I DIDN'T LOSS ANY FLOTATION.THE SAME FLOTATION IS IN THE BOAT.I HAVE FLOTATION IN THE NOSE,THE MIDDLE AROUND LIVEWELL,AND BACK WERE THE MOTOR IS&UNDER THE ALUM FLOOR.THE ALUM.DECK & AND THE FLOOR IS NOT HEAVY.ABOUT 3 FT OF THE NOSE IS FLOTATION.I HAD MY 2 BATTERYS IN THE STORAGE WHEN I FIRST BUILD THE DECK.I DIDN'T LOOK THEM UNDER THERE SO I PUT THEM RIGHT BEHIND THE LIVE WELL.I ADDED 3' 5" TO THE ORG.DECK.


----------



## RAPALA (Feb 21, 2008)

BASSBOY IT IS NO PROBLEM I LIKE IT.THE REASON I PUT IT THERE IT PUT ME ABOUT 4 TO 4 1/2 FT.OFF THE FRONT OF THE BOAT.I MAIN PUT MY BOTTOM BOUNCERS,PLANNER BOARD,BLACK LIGHTS,FOOD.THING THAT I DONT USE ALLTHE TIME.THE SPACE IN FRONT OF MY LIVEWELL IS WERE I PUT MY TACKLE BOXES ,MINNOW BUCKET,ECT.THAT KEEPS EVERYTHING OUT OF TH WAY.


----------



## asinz (Feb 21, 2008)

Nice boat, what thickness alum. did you use for the decking?


----------



## RAPALA (Feb 22, 2008)

A LITTLE BIT THINNER THAN 1/8 IN. TH, THE FLOOR IS 1/16 IN.THICK.


----------



## bAcKpAiN (Feb 27, 2008)

You certainly did a great job on your boat, you should be right proud!


----------



## pbw (Feb 27, 2008)

DANG DANG 25 HP on a 14 footer?

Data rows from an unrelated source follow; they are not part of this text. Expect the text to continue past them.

/-- Floating-point operations. -/
def Hart.vecFloat (h : Hart) (e : CoreEnv) (o : VOp) (vm : Bool) (vd vs2 : Nat) (b : VSrc) : Hart :=
  let w := h.sew
  let lg := h.vtype.lmul
  let f := fmtOfWidth w
  let rm := (h.rmOf 7).getD .rne
  let a (i : Nat) : Nat := h.elt vs2 w i
  let b1 (i : Nat) : Nat := h.src1 b w i
  let d (i : Nat) : Nat := h.elt vd w i
  let live := h.active vm h.vl
  let pair (r : FRes) (fl : Nat) : Nat × Nat := (r.code, r.fl ||| fl)
  match o with
  | .fbin o swap => h.each e vm vd w lg (fun i => pair (if swap then o.value f rm (b1 i) (a i) else o.value f rm (a i) (b1 i)) 0)
  | .fwide o w2 => h.each e vm vd (2 * w) (lg + 1) (fun i =>
      let x : FRes := if w2 then ⟨h.elt vs2 (2 * w) i, 0⟩ else widened w (a i)
      let y := widened w (b1 i)
      pair (o.value .d rm x.code y.code) (x.fl ||| y.fl))
  | .fmac np na ov => h.each e vm vd w lg (fun i =>
      pair (f.fma rm np na (b1 i) (if ov then d i else a i) (if ov then a i else d i)) 0)
  | .fwmac np na => h.each e vm vd (2 * w) (lg + 1) (fun i =>
      let x := widened w (a i)
      let y := widened w (b1 i)
      pair (CoreFmt.d.fma rm np na y.code x.code (h.elt vd (2 * w) i)) (x.fl ||| y.fl))
  | .fcmp o => h.eachMask e vm vd (fun i => o.value f (a i) (b1 i))
  | .fred o => h.single e vd w (match o with
      | .sum true => foldF (f.add rm) (b1 0) (live.map a)
      | .sum false => treeSum f rm e.order live.length (b1 0 :: live.map a)
      | .min => foldF (f.minMax false) (b1 0) (live.map a)
      | .max => foldF (f.minMax true) (b1 0) (live.map a))
  | .fwred ordered =>
      let xs := live.map (fun i => widened w (a i))
      let fl := xs.foldl (fun t x => t ||| x.fl) 0
      let r := if ordered then foldF (CoreFmt.d.add rm) (h.src1 b 64 0) (xs.map FRes.code)
        else treeSum .d rm e.order xs.length (h.src1 b 64 0 :: xs.map FRes.code)
      h.single e vd 64 ⟨r.code, r.fl ||| fl⟩
  | .fclass => h.each e vm vd w lg (fun i => (f.classify (a i), 0))
  | .rec7 => h.each e vm vd w lg (fun i => pair (f.rec7 rm (a i)) 0)
  | .rsqrt7 => h.each e vm vd w lg (fun i => pair (f.rsqrt7 (a i)) 0)
  | .cvt c k =>
    match k with
    | .same => h.each e vm vd w lg (fun i => pair (c.value k rm w (a i)) 0)
    | .widen => h.each e vm vd (2 * w) (lg + 1) (fun i => pair (c.value k rm w (a i)) 0)
    | .narrow => h.each e vm vd w lg (fun i => pair (c.value k rm w (h.elt vs2 (2 * w) i)) 0)
  | _ => h

/-- A vector operation on registers: each family leaves the others' operations alone. -/
def Hart.vec (h : Hart) (e : CoreEnv) (o : VOp) (vm : Bool) (vd vs2 : Nat) (b : VSrc) : Hart :=
  match o with
  | .fmerge => h.vecMove e o vm vd vs2 b
  | .fslide1up => h.vecMove e o vm vd vs2 b
  | .fslide1down => h.vecMove e o vm vd vs2 b
  | .toF => h.vecMove e o vm vd vs2 b
  | .ofF => h.vecMove e o vm vd vs2 b
  | .bin _ => h.vecInt e o vm vd vs2 b
  | .wide _ _ _ _ _ => h.vecInt e o vm vd vs2 b
  | .narrow _ _ => h.vecInt e o vm vd vs2 b
  | .adc _ => h.vecInt e o vm vd vs2 b
  | .madc _ => h.vecInt e o vm vd vs2 b
  | .cmp _ => h.vecInt e o vm vd vs2 b
  | .mac _ _ => h.vecInt e o vm vd vs2 b
  | .wmac _ _ => h.vecInt e o vm vd vs2 b
  | .red _ => h.vecInt e o vm vd vs2 b
  | .wred _ => h.vecInt e o vm vd vs2 b
  | .ext _ _ => h.vecInt e o vm vd vs2 b
  | o => if o.isFloat then h.vecFloat e o vm vd vs2 b else h.vecMove e o vm vd vs2 b

/-! ## vset -/

/-- The vtype that a word asks for: reserved settings, and SEW above 64 × LMUL, set vill. -/
def VType.ofWord (v : Nat) : VType :=
  let lm := toSigned 3 v
  let sew := bits v 3 3
  if 256 ≤ v ∨ lm = -4 ∨ 3 < sew ∨ 3 + min lm 0 < sew then ⟨true, false, false, 0, 0⟩
  else ⟨false, bit v 7, bit v 6, sew, lm⟩

/-- The vector length for an application vector length: between VLMAX and twice it, the choice is free within the document's bounds. -/
def vlFor (avl top : Nat) (choice : Nat) : Nat :=
  if avl ≤ top then avl
  else if 2 * top ≤ avl then top
  else (avl + 1) / 2 + choice % (top - (avl + 1) / 2 + 1)

/-- vsetvli, vsetivli, vsetvl. With x0 for both rd and rs1 vl stays, which is reserved where VLMAX changes: that sets vill (log entry 190). -/
def Hart.vset (h : Hart) (rd : Nat) (avl : CoreSrc) (vt : VSet) : Hart :=
  let t := VType.ofWord (match vt with | .imm k => k | .reg r => h.getX r)
  let stay := rd == 0 && avl == .reg 0
  let bad := t.ill || (stay && (h.vtype.ill || t.vlmax != h.vtype.vlmax))
  let want := match avl with | .imm k => k.toNat | .reg r => if r = 0 then 2 ^ 64 - 1 else h.getX r
  let n := if bad then 0 else if stay then h.vl else vlFor want t.vlmax (Config.vlChoice want t.vlmax)
  let h1 : Hart := { h with vl := n, vtype := if bad then VType.ofWord (2 ^ 63) else t }
  h1.setX rd n
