-- ==== Sys2Proof/Machine/Arbiter.lean ====
section
/-!
DEFINITION. The arbiter that a Table bank and a Benvo output port share (R255 to R257, R430).
-/
namespace Sys2Proof.Machine

/-- The first of n numbers from ptr on, cyclically, that meets a condition. -/
def scanClass (n ptr : Nat) (ok : Nat → Bool) : Option Nat :=
  ((List.range n).map (fun i => (ptr + i) % n)).find? ok

/-- The decision of an arbiter with n classes and m queues (R255): the class and queue granted, and the arbiter after it. `w` gives a
class's weight, `elig` the classes that wait and may be granted, `holds` the queues that hold a request of a class. -/
def arbDecide (n m : Nat) (w : Nat → Nat) (elig : Nat → Bool) (holds : Nat → Nat → Bool) (r : ArbRec) : Option (Nat × Nat × ArbRec) :=
  if (List.range n).all (fun k => !elig k) then none
  else
    let r1 := if (List.range n).any (fun k => elig k && decide (0 < r.credit.getD k 0)) then r
      else { r with credit := (List.range n).map w }
    match (scanClass n r1.ptr (fun k => elig k && decide (0 < r1.credit.getD k 0))).or (scanClass n r1.ptr elig) with
    | none => none
    | some k =>
      match scanClass m (r1.last.getD k (m - 1) + 1) (holds k) with
      | none => none
      | some p =>
        let c := r1.credit.getD k 0 - 1
        some (k, p, {
          credit := ((List.range n).map (fun i => r1.credit.getD i 0)).set k c
          last := ((List.range n).map (fun i => r1.last.getD i (m - 1))).set k p
          ptr := if 0 < c then k else (k + 1) % n })

end Sys2Proof.Machine
end

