/-- MERGE (R152). -/
def execMerge (u : UnitId) (ev : LaneEv) (s : State) : Host.Outcome State Fault Refusal := atUnit .ae u s (s.runAe u (fun op => op == 5) ev)

/-! ## Page-engine lanes that rest on lists and summaries -/

/-- PREFETCH (R329, R334): queues promotions of the listed pages of the covered entries. The lists' head groups are the VPNs of the
layer, LH being layers × HG; how many a list area holds for an entry is not among the lane's operands: it is taken from the pages' layout
(DEDUCED, log entry 50). -/
def State.prefetch (s : State) (l : Lane) (hg : Nat) : State × Bool :=
  let st := dgaKey (l.op 16 8)
  let lay := l.op 36 2
  let es := (List.range (l.op 34 2 - l.op 32 2)).flatMap (fun i => (List.range hg).map (fun g => (i, g)))
  es.foldl (fun a ig =>
    let e := s.stEntry st (l.op 32 2 + ig.1)
    let k := dgaKey (l.op 24 8) + (ig.1 * hg + ig.2) * 20800
    let n := if bit (s.le (k + 4) 4) 0 then 0 else min 5184 (s.le k 4)
    (List.range n).foldl (fun a i =>
      match s.localPage l.part (s.le (k + 64 + 4 * i) 4) with
      | none => a
      | some n' =>
        match (a.1.pgePart l.part).entry e.slot (n' * s.lh l.part + lay * hg + ig.2) with
        | none => a
        | some pe =>
          let f := (a.1.pgePart l.part).follow pe.frame 4
          if frameTier f = 2 then
            let r := a.1.promote l.part f
            (r.1, a.2 && r.2)
          else a) a) (s, true)

/-- What a PREFETCH lane reads: the step table, and head and pages of each kept list. -/
def State.prefetchIns (s : State) (l : Lane) (hg : Nat) : List (Nat × Nat) :=
  (l.op 16 8, 64 + 32 * l.op 34 2) :: (List.range ((l.op 34 2 - l.op 32 2) * hg)).map (fun i =>
    let a := l.op 24 8 + i * 20800
    let k := dgaKey a
    (a, 64 + (if bit (s.le (k + 4) 4) 0 then 0 else 4 * min 5184 (s.le k 4))))

/-- The dispatch checks of a PREFETCH lane: those of the class, and its kept lists (R80, R149). -/
def State.prefetchCheck (s : State) (l : Lane) (hg : Nat) : Option Nat :=
  (pgeChecks s l).or (s.checkAddr l.part (l.op 24 8) (max 1 ((l.op 34 2 - l.op 32 2) * hg * 20800)) [0, 1] false)

/-- PREFETCH. HG follows from the pages' layout: heads held in a page, as KV_WRITE last wrote it. It waits while its engine is frozen or a
line it reads is held. -/
def execPrefetch (u : UnitId) (s : State) : Host.Outcome State Fault Refusal :=
  atUnit .pge u s (
    match (s.unit u).queue with
    | [] => s
    | h :: _ =>
      let hg := max 1 (s.pgePart h.part).kvGroups
      if h.opcode ≠ 2 || s.frozen u || ((s.prefetchCheck h hg).isNone && s.heldIn (s.prefetchIns h hg)) then s
      else s.runLane u (fun l s =>
        match s.prefetchCheck l hg with
        | some e => (e, s)
        | none =>
          let m := s.readAll clsSys (s.prefetchIns l hg)
          let r := m.1.prefetch l hg
          if m.2 then (0x03, r.1)
          else if m.1.poisonedIn (s.prefetchIns l hg) then (0x02, r.1.irq u 4)
          else (if r.2 then 0 else 0x80, r.1)))

/-- SUMMARY_RECOMPUTE (R318): once all 64 positions of a queued page are committed, its summary is formed as R147 says. -/
def execSummaryRecompute (part slot n : Nat) (s : State) : Host.Outcome State Fault Refusal :=
  .next (
    let g := s.pgePart part
    let committed := (s.slotClass part slot).2
    match s.localPage part n with
    | none => s
    | some n' =>
      if !g.resum.contains (slot, n) || decide (committed < 64 * n + 64) then s
      else
        let o : AeOps :=
          { q := 0, o := 0, step := 0, aux := 0, eFirst := 0, eEnd := 0, layer := 0, hq := 1, hkv := 1,
            shape := g.kvD + g.kvCode * 8, tail := 0, policy := 0, list := 0, scores := 0, tree := 0, lse := 0, oScale := 0,
            pstride := 0, scoreStride := 0, window := 0, qStride := 0, oStride := 0, smScale := 0, parts := 1, oSs := 0,
            auxTail := 0 }
        let s1 := (vpnsOf n' (s.lh part)).foldl (fun t v =>
          match (t.pgePart part).entry slot v with
          | none => t
          | some e =>
            let f := (t.pgePart part).follow e.frame 4
            let side := t.sideRecords part f
            let t := (t.readAll clsSys [(t.dga (frameKey f), 16384), (t.dga side.2, 16)]).1
            let means := (List.range o.hp).flatMap (fun j => (List.range o.d).map (fun i =>
              mul32 (t.anySum (v * 65536 + j * 256 + i) ((List.range 64).map (fun i' => t.kvElem part o f i' j false i))) 0x3C80_0000))
            let bad := t.anyPoison (frameKey f) 16384 || t.anyPoison side.2 16
            let t1 := t.writeMem clsSys side.1 (means.flatMap (fun m => leBytes 2 (Fmt.fp16.convert false none (dec32 m)).code)) bad
            t1.writeMem clsSys (side.2 + 8) [t1.byte (side.2 + 8) ||| 1] bad) s
        ({ s1 with freeIdx := s1.freeIdx + 1 } : State).setPge part (fun g => { g with resum := g.resum.filter (fun x => x != (slot, n)) }))

end Sys2Proof.Machine
end

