/-- A follower takes a new header: step table entries, reservation, answer. -/
def State.takeHeader (s0 : State) (p : Nat) (h : Header) (t : StepRec) : State :=
  let s := h.entries.foldl (fun u e => u.followEntry p e) s0
  let r := s.reserve p h.entries
  if r.2 then (r.1.setPart p (fun x => { x with step := some { t with phase := .ready } })).answer p h.number 0 0
  else (r.1.setPart p (fun x => { x with step := none })).answer p h.number 1 (s.stepNeed p h.entries)

/-- STEP_HEADER (R355, R358, R367): a follower receives a step header or a replay header. -/
def execStepHeader (part : Nat) (hdr : Header) (s : State) : Host.Outcome State Fault Refusal :=
  .next (
    let s := s.rouse
    let r := s.part part
    if s.isLead part || !s.service || s.recovering || s.pstate part != 1 || s.ustate s.dealer != stRunning then s
    else if hdr.group != s.groupFields part then s.answer part hdr.number 3 0
    else if !s.planMatches part hdr then s.answer part hdr.number 2 0
    else s.journaled (fun s =>
      match r.step with
      | none =>
        if r.lastCommit != hdr.prev then s
        else s.takeHeader part hdr (newStep hdr.number hdr.prev hdr.attempt hdr.pslot hdr.entries [] [])
      | some t =>
        if !hdr.replay || t.number != hdr.number then s
        else
          let gone := t.entries.filter (fun e => !hdr.entries.any (fun x => x.slot == e.slot))
          let s1 := gone.foldl (fun u e => u.dropPending part e.slot) (s.endChains part)
          let t1 := t.again hdr.attempt hdr.entries [] []
          if hdr.failover then
            let s2 := (t.entries.foldl (fun u e => u.dropPending part e.slot) (s1.markStale part)).release part
            s2.takeHeader part hdr { t1 with granules := [], afterFailover := true }
          else (s1.setPart part (fun x => { x with step := some { t1 with phase := .ready } })).answer part hdr.number 0 0))

/-- HEADER_WITHDRAWAL (R355): a follower releases the step's reservation and step table. A withdrawal also ends a step that
failed for good: its pending frames are freed (R316, R364). -/
def execHeaderWithdrawal (part step : Nat) (s : State) : Host.Outcome State Fault Refusal :=
  .next (
    match (s.part part).step with
    | none => s
    | some t =>
      if s.isLead part || t.number != step then s
      else
        let s1 := t.entries.foldl (fun u e => u.dropPending part e.slot) ((s.markStale part).endChains part)
        (s1.release part).setPart part (fun r => { r with step := none }))

/-! ## The start of an attempt (R82, R100, R251, R352, R355) -/

/-- n tokens of a slot's resume log from token i on, and whether they are poisoned. -/
def State.logRun (s : State) (p slot i n : Nat) : List Byte × Bool × State :=
  let a := s.logKey p slot + 4 * i
  let m := s.dealerReads a (4 * n)
  (s.bytes a (4 * n), m.2, m.1)

/-- n tokens of a prompt from token i on, and whether they are poisoned. -/
def State.promptTokens (s : State) (x : SlotRec) (i n : Nat) : List Byte × Bool × State :=
  let r := s.promptRun x.prompt i n
  (r.1, r.2.promptBad x.prompt i n, r.2)

/-- The row tokens of one entry, and whether some are read from a poisoned line (R352). -/
def State.entryTokens (s : State) (p : Nat) (e : Entry) : List Byte × Bool × State :=
  match (s.part p).slot? e.slot with
  | none => (List.replicate (4 * e.nrows) 0, false, s)
  | some x =>
    match e.kind with
    | .decode =>
      let r := match x.toks.getLast? with
        | some v => (leBytes 4 v, false, s)
        | none => s.promptTokens x (x.plen - 1) 1
      (r.1 ++ List.replicate (4 * (e.nrows - 1)) 0, r.2)
    | _ =>
      let n := min e.nrows (x.plen - e.pos)
      let a : List Byte × Bool × State := if n = 0 then ([], false, s) else s.promptTokens x e.pos n
      if n = e.nrows then a
      else
        let b := a.2.2.logRun p e.slot (e.pos + n - x.plen) (e.nrows - n)
        (a.1 ++ b.1, a.2.1 || b.2.1, b.2.2)

/-- The final-chunk bit of an entry: its last chunk is sampled (R100, R351). -/
def State.finalBit (s : State) (p : Nat) (e : Entry) : Bool :=
  e.kind == .last && (match (s.part p).slot? e.slot with | some x => x.nfork == 1 | none => false)

/-- The 32 bytes of a step-table entry (R100, R340). -/
def State.entryBytes (s : State) (p : Nat) (e : Entry) (rowBase : Nat) : List Byte :=
  leBytes 4 (e.slot + (if e.kind = .decode then 0 else 2 ^ 15) + (if s.finalBit p e then 2 ^ 16 else 0)) ++ leBytes 4 e.pos ++
    leBytes 4 e.nrows ++ leBytes 4 rowBase ++ leBytes 4 (s.ptRoot p e.slot) ++ leBytes 4 e.slot ++
    leBytes 1 (e.slot % s.groupSize p) ++ List.replicate 7 0

/-- All entries, with their row bases. -/
def State.entriesBytes (s : State) (p : Nat) : Nat → List Entry → List Byte
  | _, [] => []
  | b, e :: r => s.entryBytes p e b ++ State.entriesBytes s p (b + e.nrows) r

/-- The row token list of entries from a key on: its bytes, and the ranges whose tokens come from poisoned lines. -/
def State.rowTokens (s : State) (p a : Nat) : List Entry → List Byte × List (Nat × Nat) × State
  | [] => ([], [], s)
  | e :: r =>
    let x := s.entryTokens p e
    let y := State.rowTokens x.2.2 p (a + 4 * e.nrows) r
    (x.1 ++ y.1, (if x.2.1 then [(a, 4 * e.nrows)] else []) ++ y.2.1, y.2.2)

/-- Writes the step table and the row token list to the scratch, whose tags are cleared first. Tokens from a poisoned line are
written poisoned (R600). -/
def State.writeTables (s : State) (p : Nat) (t : StepRec) : State :=
  let h := s.planHdr (s.stepPlan p t)
  let b := key 1 (s.get dlrU (Reg.dlr.partScratchBase.at p))
  let s1 := s.tagClear b h.scratch
  let dec := (t.entries.filter (fun e => e.kind == .decode)).length
  let head := leBytes 8 t.number ++ leBytes 2 t.entries.length ++ leBytes 2 dec ++ leBytes 4 (allRows t.entries) ++
    leBytes 1 t.attempt ++ List.replicate 47 0
  let s2 := s1.writeMem clsSys b (head ++ s1.entriesBytes p 0 t.entries) false
  let a := b + 64 + 32 * h.maxSeqs
  let r := s2.rowTokens p a t.entries
  r.2.1.foldl (fun u x => u.poisonRun x.1 x.2) (r.2.2.writeMem clsSys a r.1 false)

/-- STEP_START (R355 step 4): a member whose step is READY on every member allocates its granules, zeroes them, and writes the
tables. It waits while granules are short, and after a failover while slots are stale. -/
def execStepStart (part : Nat) (s : State) : Host.Outcome State Fault Refusal :=
  .next (
    match (s.part part).step with
    | none => s
    | some t =>
      let isReady := t.phase == .ready || (s.isLead part && t.phase == .forming && t.unready.isEmpty)
      let a := s.stepPlan part t
      let need := ((s.planHdr a).counters + 63) / 64
      let stale := t.afterFailover && (s.issued part).any (fun l => l.stale)
      if !isReady || stale || (t.granules.isEmpty && decide (s.granulesFree.length < need)) then s
      else
        let gs := if t.granules.isEmpty then s.granulesFree.take need else t.granules
        let t1 := { t with granules := gs, phase := .running, poison := none }
        let s1 := ((s.zeroGranules gs).setPart part (fun r => { r with step := some t1 })).planRead part 0 a 256
        let s2 := (s1.writeTables part t1).releaseMigs part
        let s3 := s2.releaseGroups part
        if t.attempt = 0 then
          (s3.count s.dealer 8 (prefillRows t.entries)).count s.dealer 9 (allRows t.entries - prefillRows t.entries)
        else s3)

/-! ## Result records (R211, R212) -/

/-- A result record as the Dealer reads it. -/
structure Result where
  tokens : List Nat
  logprobs : List Nat
  finish : Nat
  path : List Nat
  poisoned : Bool
  deriving DecidableEq, Repr

/-- The result record that names a slot, among the first n records at a DGA. -/
def State.result (s : State) (resAddr n slot : Nat) : Result :=
  let a := dgaKey resAddr
  match (List.range n).find? (fun i => decide (bits (s.le (a + 192 * i) 4) 0 15 = slot)) with
  | none => ⟨[], [], 0, [], false⟩
  | some i =>
    let b := a + 192 * i
    let nt := min 17 (s.le (b + 4) 1)
    let acc := min 16 (s.le (b + 6) 1)
    { tokens := (List.range nt).map (fun k => s.le (b + 0x10 + 4 * k) 4)
      logprobs := (List.range nt).map (fun k => s.le (b + 0x60 + 4 * k) 4)
      finish := s.le (b + 5) 1
      path := (List.range acc).map (fun k => s.le (b + 0xA4 + k) 1)
      poisoned := s.anyPoison b 192 }

/-- An entry is sampled: a decoding entry or a final chunk (R201). -/
def State.sampled (s : State) (p : Nat) (e : Entry) : Bool := e.kind == .decode || s.finalBit p e

/-- How many entries of a step are sampled. -/
def State.nSampled (s : State) (p : Nat) (t : StepRec) : Nat := (t.entries.filter (s.sampled p)).length

/-- The Dealer reads the result records of a step (R212). -/
def State.readResults (s : State) (p : Nat) (t : StepRec) (resAddr : Nat) : State :=
  (s.readAll clsSys [(resAddr, 192 * s.nSampled p t)]).1

/-! ## Commit (R356, R357) -/

/-- The pages that held a compacted or a discarded position of an entry (R318). -/
def touchedPages (e : Entry) (newLen : Nat) (path : List Nat) : List Nat :=
  let gone := (List.range (e.pos + e.nrows - newLen)).map (fun i => (newLen + i) / 64)
  let moved := (path.zip (List.range path.length)).flatMap (fun x =>
    if x.1 = x.2 + 1 then [] else [(e.pos + x.1) / 64, (e.pos + x.2 + 1) / 64])
  (gone ++ moved).dedup
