-- ==== Sys2Proof/Machine/Power.lean ====
section
/-!
DEFINITION. The cap and its sources, the limiter, ramp mode, presets, droop, gating and parking (R509 to R523, R533, R534), and the
ageing monitor (R128). Powers are measured, and come as operands.
-/
namespace Sys2Proof.Machine

/-- The state with the power record changed. -/
def State.setPwr (s : State) (f : PwrRec → PwrRec) : State := { s with pwr := f s.pwr }

/-! ## The cap (R511) -/

/-- The units that share a clock: a tile, or the cores of a cluster. -/
def clockGroup (u : UnitId) : List UnitId :=
  if u.blk = .uc then (List.range 33).map (fun i => (⟨.uc, u.ix / 33 * 33 + i⟩ : UnitId)) else [u]

/-- A sensor floor holds: an implausible check, or a tile or cluster that failed sensing and is neither OFF nor VACANT (R529, R532). -/
def State.sensorFloor (s : State) : Bool :=
  !s.pwr.floors.isEmpty ||
    s.pwr.sensed.any (fun u => (clockGroup u).any (fun v => s.ustate v != stOff && s.ustate v != stVacant))

/-- The caps that apply, RAMP aside, by code. -/
def State.capsNoRamp (s : State) : List (Nat × Nat) :=
  [(0, 2200), (1, s.get pwrU Reg.pwr.capMgtW)] ++ (if s.pwr.host = 0 then [] else [(2, s.pwr.host)]) ++
    (if s.flag pwrU Reg.pwr.statSafe then [(3, s.get pwrU Reg.pwr.capSafeW)] else []) ++
    (if s.flag pwrU Reg.pwr.statThrot || s.sensorFloor then [(4, s.get pwrU Reg.pwr.floorW)] else []) ++
    (match s.pwr.thm with | some w => [(5, w)] | none => [])

/-- The lowest cap, and of equal ones that of the lowest code. -/
def lowestCap : List (Nat × Nat) → Nat × Nat
  | [] => (0, 2200)
  | [c] => c
  | c :: r => let d := lowestCap r; if c.2 ≤ d.2 then c else d

/-- CAP_EFF and its source. -/
def State.cap (s : State) : Nat × Nat :=
  lowestCap (s.capsNoRamp ++ (match s.pwr.ramp with | some w => [(6, w)] | none => []))

/-- CAP_EFF follows its sources; a change is reported (R511, R597). -/
def State.applyCap (s : State) : State :=
  let c := s.cap
  let s0 := s.put pwrU Reg.pwr.statSensorFloor (if s.sensorFloor then 1 else 0)
  let old := s0.get pwrU Reg.pwr.capEffW
  let s1 := (s0.put pwrU Reg.pwr.capEffW c.2).put pwrU Reg.pwr.capSource c.1
  if old = c.2 then s1 else (s1.eventM none 0x9001 c.2 c.1).irq pwrU (2 ^ 16)

/-! ## The limiter (R512 to R514) -/

/-- Power that partitions share: CAP_EFF less P_shared. -/
def State.pAvail (s : State) : Nat := s.get pwrU Reg.pwr.capEffW - s.pwr.shared

/-- Entitlement of a partition: A_p = ANTE / 256 of P_avail. -/
def State.entitled (s : State) (p : Nat) : Nat := s.get pwrU (Reg.pwr.partAnte.at p) * s.pAvail / 256

/-- Partition p is an ante partition. -/
def State.isAnte (s : State) (p : Nat) : Bool := s.get pwrU (Reg.pwr.partClass.at p) == 1

/-- Sum of the entitlements. -/
def State.antes (s : State) : Nat := ((List.range 8).filter s.isAnte).foldl (fun a p => a + s.entitled p) 0

/-- Clock ceilings of some partitions moved toward a bound in MHz, by a loop step of 50 MHz; index 8: units of no partition. -/
def moveCeil (ps : List Nat) (down : Bool) (bound : Nat) (l : List Nat) : List Nat :=
  l.zipIdx.map (fun x => if !ps.contains x.2 then x.1 else if down then (if bound < x.1 then max bound (x.1 - 50) else x.1)
    else if x.1 < bound then min bound (x.1 + 50) else x.1)

/-- Issue holds of some partitions moved by one. -/
def State.moveHold (s : State) (ps : List Nat) (up : Bool) : State :=
  ps.foldl (fun t p =>
    let h := t.get pwrU (Reg.pwr.partHold.at p)
    t.put pwrU (Reg.pwr.partHold.at p) (if up then min (t.get pwrU Reg.pwr.holdMax) (h + 1) else h - 1)) s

Any MPH reports?


----------



## scottbustech (Feb 28, 2008)

no attempt too thread hijack but i get 30.4 empty and 25.5 with 2 men 2 dogs 40 duck decoys 30 goose decoys 2 shot guns and lots of ammo and a big lunch lol 
and thats on a 14ftr with 48 inch bottom and a 25 horse


----------



## alabamajon56 (Mar 19, 2008)

were did you get your jack plat and did you gain any speed with it. i have a sixteen ft jon with a fifty and want to get a few more mph out of her. thought a jack plate would help. any info would be a greatly apprciated


----------



## RAPALA (Mar 23, 2008)

The jack plate was put on the boat because of long shift motor.But it plane out faster the motor pushs the boat about 30 to 31 mph.As far as trying it with out the jack-plate I never have.


----------